In case there is something wrong with the chatbot UI, I send an API request to the model
curl -X POST http://localhost:8080/v1/chat/completions \
-H 'accept:application/json' \
-H 'Content-Type: application/json' \
-d '{"messages":[{"role":"system", "content": "You are a helpful assistant."}, {"role":"user", "content": "Plan me a two day trip in Paris"}], "model":"glm-4-9b-chat"}'
curl: (52) Empty reply from server
The log is as follows:
[2024-07-11 09:59:04.506] [info] [WASI-NN] llama.cpp: llama_new_context_with_model: CUDA_Host output buffer size = 0.58 MiB
[2024-07-11 09:59:04.518] [info] [WASI-NN] llama.cpp: llama_new_context_with_model: CUDA0 compute buffer size = 304.00 MiB
[2024-07-11 09:59:04.518] [info] [WASI-NN] llama.cpp: llama_new_context_with_model: CUDA_Host compute buffer size = 12.01 MiB
[2024-07-11 09:59:04.518] [info] [WASI-NN] llama.cpp: llama_new_context_with_model: graph nodes = 1606
[2024-07-11 09:59:04.518] [info] [WASI-NN] llama.cpp: llama_new_context_with_model: graph splits = 2
[2024-07-11 09:59:04.743] [error] [WASI-NN] llama.cpp: CUDA error: an illegal memory access was encountered
[2024-07-11 09:59:04.743] [error] [WASI-NN] llama.cpp: current device: 0, in function launch_mul_mat_q at /__w/wasi-nn-ggml-plugin/wasi-nn-ggml-plugin/build/_deps/llama-src/ggml/src/ggml-cuda/template-instances/../mmq.cuh:2602
[2024-07-11 09:59:04.743] [error] [WASI-NN] llama.cpp: cudaFuncSetAttribute(mul_mat_q<type, mmq_x, 8, false>, cudaFuncAttributeMaxDynamicSharedMemorySize, shmem)

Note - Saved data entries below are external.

-- ==== Sys2Proof/Laws/Guard.lean ====
section
/-! SUPPORT. What a guarded write does where the device admits it, and what waking an island and checking a batch leave alone. -/

namespace Sys2Proof.Machine

variable {s : State}

/-- t differs from s in registers alone, and in none of those that P names. -/
def CsrOnly (P : Nat → Prop) (s t : State) : Prop := t = { s with csr := t.csr } ∧ ∀ o, P o → t.rd o = s.rd o

namespace CsrOnly
variable {P : Nat → Prop} {t u : State}

theorem refl (s : State) : CsrOnly P s s := ⟨rfl, fun _ _ => rfl⟩

theorem trans (h : CsrOnly P s t) (k : CsrOnly P t u) : CsrOnly P s u := by
  refine ⟨?_, fun p hp => (k.2 p hp).trans (h.2 p hp)⟩
  rw [k.1, h.1]

theorem wr {o : Nat} {v : Word} (h : CsrOnly P s t) (ho : ¬P o) : CsrOnly P s (t.wr o v) :=
  h.trans ⟨rfl, fun p hp => State.rd_wr_other v (fun e => ho (e ▸ hp))⟩

theorem fset {f : FieldRef} {v : Nat} (h : CsrOnly P s t) (ho : ¬P f.off) : CsrOnly P s (t.fset f v) := h.wr ho

theorem ite {c : Prop} [Decidable c] (a : CsrOnly P s t) (b : CsrOnly P s u) : CsrOnly P s (if c then t else u) := by
  split
  · exact a
  · exact b

end CsrOnly

/-! ### A wake writes only the power block, a batch check only the Chrysalis block -/

theorem State.wakeOne_only {i cause : Nat} (hi : i < 102) : CsrOnly (fun p => p / 0x10000 ≠ 6) s (s.wakeOne i cause) := by
  unfold State.wakeOne
  refine CsrOnly.ite (((CsrOnly.refl s).fset ?_).fset ?_) (CsrOnly.refl s) <;>
    · simp only [Reg.PWR_ISL_STAT_STATE, Reg.PWR_ISL_STAT_WAKE_SRC, Reg.PWR_ISL_STAT, ne_eq, Decidable.not_not]
      omega

theorem State.wakeIsland_only {i cause : Nat} (hi : i < 102) : CsrOnly (fun p => p / 0x10000 ≠ 6) s (s.wakeIsland i cause) := by
  unfold State.wakeIsland
  split
  · exact (State.wakeOne_only hi).trans (State.wakeOne_only (by omega))
  · exact State.wakeOne_only hi

theorem regIsland_lt {o i : Nat} (h : regIsland o = some i) : i < 102 := by
  unfold regIsland at h
  repeat' split at h
  all_goals first | (injection h with h; omega) | cases h

theorem State.csrWake_only (o : Nat) : CsrOnly (fun p => p / 0x10000 ≠ 6) s (s.csrWake o) := by
  unfold State.csrWake
  split
  · next i h => exact State.wakeIsland_only (regIsland_lt h)
  · exact CsrOnly.refl s

theorem State.chrStale_only {e : Nat} {a : Word} : CsrOnly (fun p => p / 0x10000 ≠ 2) s (s.chrStale e a) := by
  unfold State.chrStale State.chrFailed State.chrFail State.setChr State.count State.wrN
  refine CsrOnly.ite (CsrOnly.wr (CsrOnly.wr (CsrOnly.fset (CsrOnly.wr (CsrOnly.refl s) ?_) ?_) ?_) ?_) (CsrOnly.refl s) <;> decide

theorem State.staleIf_only (o : Nat) (old : Word) : CsrOnly (fun p => p / 0x10000 ≠ 2) s (s.staleIf o old) := by
  unfold State.staleIf State.staleWord
  refine CsrOnly.ite (CsrOnly.refl s) (CsrOnly.ite (CsrOnly.refl s) ?_)
  split
  · exact State.chrStale_only
  · exact CsrOnly.refl s

theorem State.csrWake_rd {o p : Nat} (h : p / 0x10000 ≠ 6) : (s.csrWake o).rd p = s.rd p := (State.csrWake_only o).2 p h
theorem State.csrWake_fget {o : Nat} {f : FieldRef} (h : f.off / 0x10000 ≠ 6) : (s.csrWake o).fget f = s.fget f := by
  rw [State.fget, State.csrWake_rd h, State.fget]
theorem State.csrWake_fbit {o : Nat} {f : FieldRef} (h : f.off / 0x10000 ≠ 6) : (s.csrWake o).fbit f = s.fbit f := by
  rw [State.fbit, State.csrWake_fget h, State.fbit]
theorem State.staleIf_rd {o p : Nat} {v : Word} (h : p / 0x10000 ≠ 2) : (s.staleIf o v).rd p = s.rd p := (State.staleIf_only o v).2 p h
theorem State.staleIf_fget {o : Nat} {v : Word} {f : FieldRef} (h : f.off / 0x10000 ≠ 2) : (s.staleIf o v).fget f = s.fget f := by
  rw [State.fget, State.staleIf_rd h, State.fget]
theorem State.staleIf_fbit {o : Nat} {v : Word} {f : FieldRef} (h : f.off / 0x10000 ≠ 2) : (s.staleIf o v).fbit f = s.fbit f := by
  rw [State.fbit, State.staleIf_fget h, State.fbit]

/-- A field of the device that is not its register file reads through a wake and a batch check. -/
theorem State.csrWake_part {α : Type} (g : State → α) (h : ∀ l, g { s with csr := l } = g s) (o : Nat) : g (s.csrWake o) = g s := by
  rw [(State.csrWake_only o).1]; exact h _
theorem State.staleIf_part {α : Type} (g : State → α) (h : ∀ l, g { s with csr := l } = g s) (o : Nat) (v : Word) : g (s.staleIf o v) = g s := by
  rw [(State.staleIf_only o v).1]; exact h _

/-! ### Commands that the device takes -/

theorem State.alive_up {f : State → State} (h : s.down = false) : s.alive f = f s := by
  unfold State.alive; rw [h]; rfl

theorem State.alive_down {f : State → State} (h : s.down = true) : s.alive f = s := by
  unfold State.alive; rw [h]; rfl

theorem State.iff_true {b : Bool} {f : State → State} (h : b = true) : s.iff b f = f s := by
  unfold State.iff; rw [h]; rfl

theorem State.iff_false {b : Bool} {f : State → State} (h : b = false) : s.iff b f = s := by
  unfold State.iff; rw [h]; rfl

theorem State.takenIf_true {o : Nat} {b : Bool} {f : State → State} (h : b = true) : s.takenIf o b f = f s := by
  unfold State.takenIf; rw [h]; rfl

/-- A write that the device admits has its effect on the woken device; a batch may become STALE (R490, R496, R508, R567). -/
theorem State.guarded_admits {m : Master} {o : Nat} {f : State → State} (h : s.admits m o = true) :
    s.guarded m o f = (f (s.csrWake o)).staleIf o ((s.csrWake o).rd o) := by
  simp only [State.admits, Bool.and_eq_true, Bool.not_eq_true', Bool.or_eq_true, bne_iff_ne, ne_eq] at h
  obtain ⟨⟨⟨⟨⟨_, hb⟩, hr⟩, hc⟩, ho⟩, ha⟩ := h
  unfold State.guarded
  rw [if_neg (fun e => hb.elim (fun k => k e.1) fun k => Bool.noConfusion (k.symm.trans e.2)), hr, hc, ho, ha]
  rfl

end Sys2Proof.Machine
end

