theorem execDmaBadOp_keeps {ch : Fin 1056} (hk : Keeps ref s) {t' : State} (he : execDmaBadOp ch s = .next t') : Keeps ref t' := by
  injection he with he
  rw [← he]
  repeat' with_reducible first | intro _ | assumption | apply keeps_ite | apply State.dmaError_keeps | apply State.dmaUp_keeps | split | dsimp only

theorem execWait_keeps {ch : Fin 1056} (hk : Keeps ref s) {t' : State} (he : execWait ch s = .next t') : Keeps ref t' := by
  injection he with he
  rw [← he]
  repeat' with_reducible first | intro _ | assumption | apply keeps_ite | apply State.dmaBadField_keeps | apply State.dmaUp_keeps | apply State.fset_keeps | apply State.onDma_keeps | apply State.fon_keeps | apply State.dmaWatch_keeps | apply State.dmaOp_keeps | split | dsimp only

theorem State.dmaHold_keeps {ch : Nat} {g : Nat} {l : List Byte} (hk : Keeps ref s) : Keeps ref (State.dmaHold s ch g l) := by
  unfold State.dmaHold
  repeat' with_reducible first | intro _ | assumption | apply keeps_ite | apply State.onDma_keeps | split | dsimp only

theorem State.dmaData_keeps {ch : Nat} {w : DmaWait} {l : List Byte} (hk : Keeps ref s) : Keeps ref (State.dmaData s ch w l) := by
  unfold State.dmaData
  repeat' with_reducible first | intro _ | assumption | apply keeps_ite | apply State.dmaTake_keeps | apply State.dmaEnds_keeps | apply State.dmaHold_keeps | apply State.dmaResumeMove_keeps | apply State.onDma_keeps | split | dsimp only

theorem State.dmaRdData_keeps {ch : Nat} {a : Nat} {index : Nat} {l : List Byte} {poison : Bool} (hk : Keeps ref s) : Keeps ref (State.dmaRdData s ch a index l poison) := by
  unfold State.dmaRdData
  repeat' with_reducible first | intro _ | assumption | apply keeps_ite | apply State.dmaFound_keeps | apply State.dmaData_keeps | apply State.onDma_keeps | apply State.dmaRefused_keeps | split | dsimp only

theorem State.dmaBadLoop_keeps {ch : Nat} (hk : Keeps ref s) : Keeps ref (State.dmaBadLoop s ch) := by
  unfold State.dmaBadLoop
  repeat' with_reducible first | intro _ | assumption | apply keeps_ite | apply State.dmaError_keeps | split | dsimp only

theorem execLoop_keeps {ch : Fin 1056} (hk : Keeps ref s) {t' : State} (he : execLoop ch s = .next t') : Keeps ref t' := by
  injection he with he
  rw [← he]
  repeat' with_reducible first | intro _ | assumption | apply keeps_ite | apply State.dmaBadLoop_keeps | apply State.dmaUp_keeps | apply State.fset_keeps | apply State.setStride_keeps | apply State.dmaGo_keeps | apply State.foff_keeps | apply State.dmaOp_keeps | split | dsimp only

theorem execDmaNotice_keeps {ch : Fin 1056} {obj : BitVec 16} {thr : Word} {eq : Bool} {kind : Fin 3} (hk : Keeps ref s) {t' : State} (he : execDmaNotice ch obj thr eq kind s = .next t') : Keeps ref t' := by
  injection he with he
  rw [← he]
  repeat' with_reducible first | intro _ | assumption | apply keeps_ite | apply State.dmaError_keeps | apply State.dmaUp_keeps | apply State.iff_keeps | apply State.replied_keeps | apply State.fset_keeps | apply State.dmaUnwatch_keeps | apply State.onDma_keeps | apply State.dmaGo_keeps | apply State.count_keeps | split | dsimp only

GGML_ASSERT: /__w/wasi-nn-ggml-plugin/wasi-nn-ggml-plugin/build/_deps/llama-src/ggml/src/ggml-cuda.cu:101: !"CUDA error"
Aborted (core dumped)
A cuda error was triggered. It seems like a memory issue. @hydai Could you please help with the issue? Thanks!
Is this model supported by llama.cpp?
Yes.
Could you please try llama.cpp with CUDA enabled to run this model? Since this is an internal error in the llama.cpp CUDA backend, I would like to know if this is an upstream issue.